The response must contain every record, repeated exactly.

(Dataset entries)

########

@[simp] theorem releaseHaptics_cells (s : State) (fn : Nat) :
    cellsOf (releaseHaptics s fn) = cellsOf s := by
  unfold releaseHaptics
  repeat' first
    | (simp [dram_of, memA_of, memB_of]; done)
    | (simp [foldl_cells, foldl_fst_cells, dram_of, memA_of, memB_of]; done)
    | intro _ _
    | intro _
    | rw [foldl_cells]
    | rw [foldl_fst_cells]
    | split
    | (apply cells_congr <;> simp [dram_of, memA_of, memB_of]; done)
    | (simp; first | rw [foldl_cells] | rw [foldl_fst_cells] | split | (apply cells_congr <;> simp [dram_of, memA_of, memB_of]; done))
    | with_reducible rfl

/-! ### Lists -/

@[simp] theorem unresolved_cells (s : State) (p : Nat) :
    cellsOf (unresolved s p) = cellsOf s := by simp [unresolved, foldl_cells]

@[simp] theorem outOfService_cells (s : State) (p : Nat) (b : Bool) (new : Nat) :
    cellsOf (outOfService s p b new) = cellsOf s := rfl

@[simp] theorem rebuild_cells (s : State) (p : Nat) (b : Bool) :
    cellsOf (rebuild s p b) = cellsOf s := by simp [rebuild]

/-! ### Heads -/

@[simp] theorem headWrite_cells (s : State) (fn : Nat) (h : Nat) (sec : Bool) (k : State → State) (hk : ∀ s, cellsOf (k s) = cellsOf s) :
    cellsOf (headWrite s fn h sec k) = cellsOf s := by simp [headWrite, hk]

@[simp] theorem setLink_cells (s : State) (h : Nat) (link : Nat) (rate : Nat) (lanes : Nat) :
    cellsOf (setLink s h link rate lanes) = cellsOf s := rfl

@[simp] theorem showSends_cells (old : State) (s : State) (h : Nat) :
    cellsOf (showSends old s h) = cellsOf s := by simp [showSends]

@[simp] theorem linkEvent_cells (s : State) (h : Nat) (cause : Nat) :
    cellsOf (linkEvent s h cause) = cellsOf s := by simp [linkEvent]

@[simp] theorem startTiming_cells (s : State) (h : Nat) :
    cellsOf (startTiming s h) = cellsOf s := rfl

@[simp] theorem trainingFailed_cells (s : State) (h : Nat) (flight : Option Nat) (attempts : Nat) :
    cellsOf (trainingFailed s h flight attempts) = cellsOf s := by
  unfold trainingFailed
  split <;> simp

@[simp] theorem train_cells (s : State) (h : Nat) (cause : Nat) (cands : List (Nat × Nat)) (flight : Option Nat) :
    cellsOf (train s h cause cands flight) = cellsOf s := by simp [train]

@[simp] theorem bootTrained_cells (s : State) (h : Nat) (up : Option (Nat × Nat)) :
    cellsOf (bootTrained s h up) = cellsOf s := by
  unfold bootTrained
  split <;> simp

@[simp] theorem trainingOver_cells (s : State) (h : Nat) (tr : Training) (attempts : Nat) :
    cellsOf (trainingOver s h tr attempts) = cellsOf s := by simp [trainingOver]

@[simp] theorem trainedOn_cells (s : State) (h : Nat) (tr : Training) (c : Nat × Nat) :
    cellsOf (trainedOn s h tr c) = cellsOf s := by
  unfold trainedOn; dsimp only
  (repeat' split) <;> simp

@[simp] theorem turnOff_cells (s : State) (h : Nat) :
    cellsOf (turnOff s h) = cellsOf s := by
  unfold turnOff
  repeat' first
    | (simp [dram_of, memA_of, memB_of]; done)
    | (simp [foldl_cells, foldl_fst_cells, dram_of, memA_of, memB_of]; done)
    | intro _ _
    | intro _
    | rw [foldl_cells]
    | rw [foldl_fst_cells]
    | split
    | (apply cells_congr <;> simp [dram_of, memA_of, memB_of]; done)
    | (simp; first | rw [foldl_cells] | rw [foldl_fst_cells] | split | (apply cells_congr <;> simp [dram_of, memA_of, memB_of]; done))
    | with_reducible rfl

@[simp] theorem dropSlots_cells (s : State) (h : Nat) :
    cellsOf (dropSlots s h) = cellsOf s := by
  unfold dropSlots
  repeat' first
    | (simp [dram_of, memA_of, memB_of]; done)
    | (simp [foldl_cells, foldl_fst_cells, dram_of, memA_of, memB_of]; done)
    | intro _ _
    | intro _
    | rw [foldl_cells]
    | rw [foldl_fst_cells]
    | split
    | (apply cells_congr <;> simp [dram_of, memA_of, memB_of]; done)
    | (simp; first | rw [foldl_cells] | rw [foldl_fst_cells] | split | (apply cells_congr <;> simp [dram_of, memA_of, memB_of]; done))
    | with_reducible rfl

@[simp] theorem applyConfig_cells (s : State) (f : Flight) :
    cellsOf (applyConfig s f) = cellsOf s := by simp [applyConfig]

@[simp] theorem pwmEnd_cells (s : State) (h : Nat) :
    cellsOf (pwmEnd s h) = cellsOf s := rfl

@[simp] theorem lockEvent_cells (s : State) (h : Nat) (old : Nat) :
    cellsOf (lockEvent s h old) = cellsOf s := by simp [lockEvent]

@[simp] theorem lineLock_cells (s : State) (h : Nat) :
    cellsOf (lineLock s h) = cellsOf s := by simp [lineLock]

@[simp] theorem camReturns_cells (s : State) (port : Nat) :
    cellsOf (camReturns s port) = cellsOf s := by simp [camReturns, foldl_cells]

@[simp] theorem mapChecks_cells (s : State) (h : Nat) (g : Check → Check) :
    cellsOf (mapChecks s h g) = cellsOf s := rfl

########

- Response box -
@[simp] theorem releaseHaptics_cells (s : State) (fn : Nat) :
    cellsOf (releaseHaptics s fn) = cellsOf s := by
  unfold releaseHaptics
  repeat' first
    | (simp [dram_of, memA_of, memB_of]; done)
    | (simp [foldl_cells, foldl_fst_cells, dram_of, memA_of, memB_of]; done)
    | intro _ _
    | intro _
    | rw [foldl_cells]
    | rw [foldl_fst_cells]
    | split
    | (apply cells_congr <;> simp [dram_of, memA_of, memB_of]; done)
    | (simp; first | rw [foldl_cells] | rw [foldl_fst_cells] | split | (apply cells_congr <;> simp [dram_of, memA_of, memB_of]; done))
    | with_reducible rfl

/-! ### Lists -/

@[simp] theorem unresolved_cells (s : State) (p : Nat) :
    cellsOf (unresolved s p) = cellsOf s := by simp [unresolved, foldl_cells]

@[simp] theorem outOfService_cells (s : State) (p : Nat) (b : Bool) (new : Nat) :
    cellsOf (outOfService s p b new) = cellsOf s := rfl

@[simp] theorem rebuild_cells (s : State) (p : Nat) (b : Bool) :
    cellsOf (rebuild s p b) = cellsOf s := by simp [rebuild]

/-! ### Heads -/

@[simp] theorem headWrite_cells (s : State) (fn : Nat) (h : Nat) (sec : Bool) (k : State → State) (hk : ∀ s, cellsOf (k s) = cellsOf s) :
    cellsOf (headWrite s fn h sec k) = cellsOf s := by simp [headWrite, hk]

@[simp] theorem setLink_cells (s : State) (h : Nat) (link : Nat) (rate : Nat) (lanes : Nat) :
    cellsOf (setLink s h link rate lanes) = cellsOf s := rfl

@[simp] theorem showSends_cells (old : State) (s : State) (h : Nat) :
    cellsOf (showSends old s h) = cellsOf s := by simp [showSends]

@[simp] theorem linkEvent_cells (s : State) (h : Nat) (cause : Nat) :
    cellsOf (linkEvent s h cause) = cellsOf s := by simp [linkEvent]

@[simp] theorem startTiming_cells (s : State) (h : Nat) :
    cellsOf (startTiming s h) = cellsOf s := rfl

@[simp] theorem trainingFailed_cells (s : State) (h : Nat) (flight : Option Nat) (attempts : Nat) :
    cellsOf (trainingFailed s h flight attempts) = cellsOf s := by
  unfold trainingFailed
  split <;> simp

@[simp] theorem train_cells (s : State) (h : Nat) (cause : Nat) (cands : List (Nat × Nat)) (flight : Option Nat) :
    cellsOf (train s h cause cands flight) = cellsOf s := by simp [train]

@[simp] theorem bootTrained_cells (s : State) (h : Nat) (up : Option (Nat × Nat)) :
    cellsOf (bootTrained s h up) = cellsOf s := by
  unfold bootTrained
  split <;> simp

@[simp] theorem trainingOver_cells (s : State) (h : Nat) (tr : Training) (attempts : Nat) :
    cellsOf (trainingOver s h tr attempts) = cellsOf s := by simp [trainingOver]

@[simp] theorem trainedOn_cells (s : State) (h : Nat) (tr : Training) (c : Nat × Nat) :
    cellsOf (trainedOn s h tr c) = cellsOf s := by
  unfold trainedOn; dsimp only
  (repeat' split) <;> simp

@[simp] theorem turnOff_cells (s : State) (h : Nat) :
    cellsOf (turnOff s h) = cellsOf s := by
  unfold turnOff
  repeat' first
    | (simp [dram_of, memA_of, memB_of]; done)
    | (simp [foldl_cells, foldl_fst_cells, dram_of, memA_of, memB_of]; done)
    | intro _ _
    | intro _
    | rw [foldl_cells]
    | rw [foldl_fst_cells]
    | split
    | (apply cells_congr <;> simp [dram_of, memA_of, memB_of]; done)
    | (simp; first | rw [foldl_cells] | rw [foldl_fst_cells] | split | (apply cells_congr <;> simp [dram_of, memA_of, memB_of]; done))
    | with_reducible rfl

@[simp] theorem dropSlots_cells (s : State) (h : Nat) :
    cellsOf (dropSlots s h) = cellsOf s := by
  unfold dropSlots
  repeat' first
    | (simp [dram_of, memA_of, memB_of]; done)
    | (simp [foldl_cells, foldl_fst_cells, dram_of, memA_of, memB_of]; done)
    | intro _ _
    | intro _
    | rw [foldl_cells]
    | rw [foldl_fst_cells]
    | split
    | (apply cells_congr <;> simp [dram_of, memA_of, memB_of]; done)
    | (simp; first | rw [foldl_cells] | rw [foldl_fst_cells] | split | (apply cells_congr <;> simp [dram_of, memA_of, memB_of]; done))
    | with_reducible rfl

@[simp] theorem applyConfig_cells (s : State) (f : Flight) :
    cellsOf (applyConfig s f) = cellsOf s := by simp [applyConfig]

@[simp] theorem pwmEnd_cells (s : State) (h : Nat) :
    cellsOf (pwmEnd s h) = cellsOf s := rfl

@[simp] theorem lockEvent_cells (s : State) (h : Nat) (old : Nat) :
    cellsOf (lockEvent s h old) = cellsOf s := by simp [lockEvent]

@[simp] theorem lineLock_cells (s : State) (h : Nat) :
    cellsOf (lineLock s h) = cellsOf s := by simp [lineLock]

@[simp] theorem camReturns_cells (s : State) (port : Nat) :
    cellsOf (camReturns s port) = cellsOf s := by simp [camReturns, foldl_cells]

@[simp] theorem mapChecks_cells (s : State) (h : Nat) (g : Check → Check) :
    cellsOf (mapChecks s h g) = cellsOf s := rfl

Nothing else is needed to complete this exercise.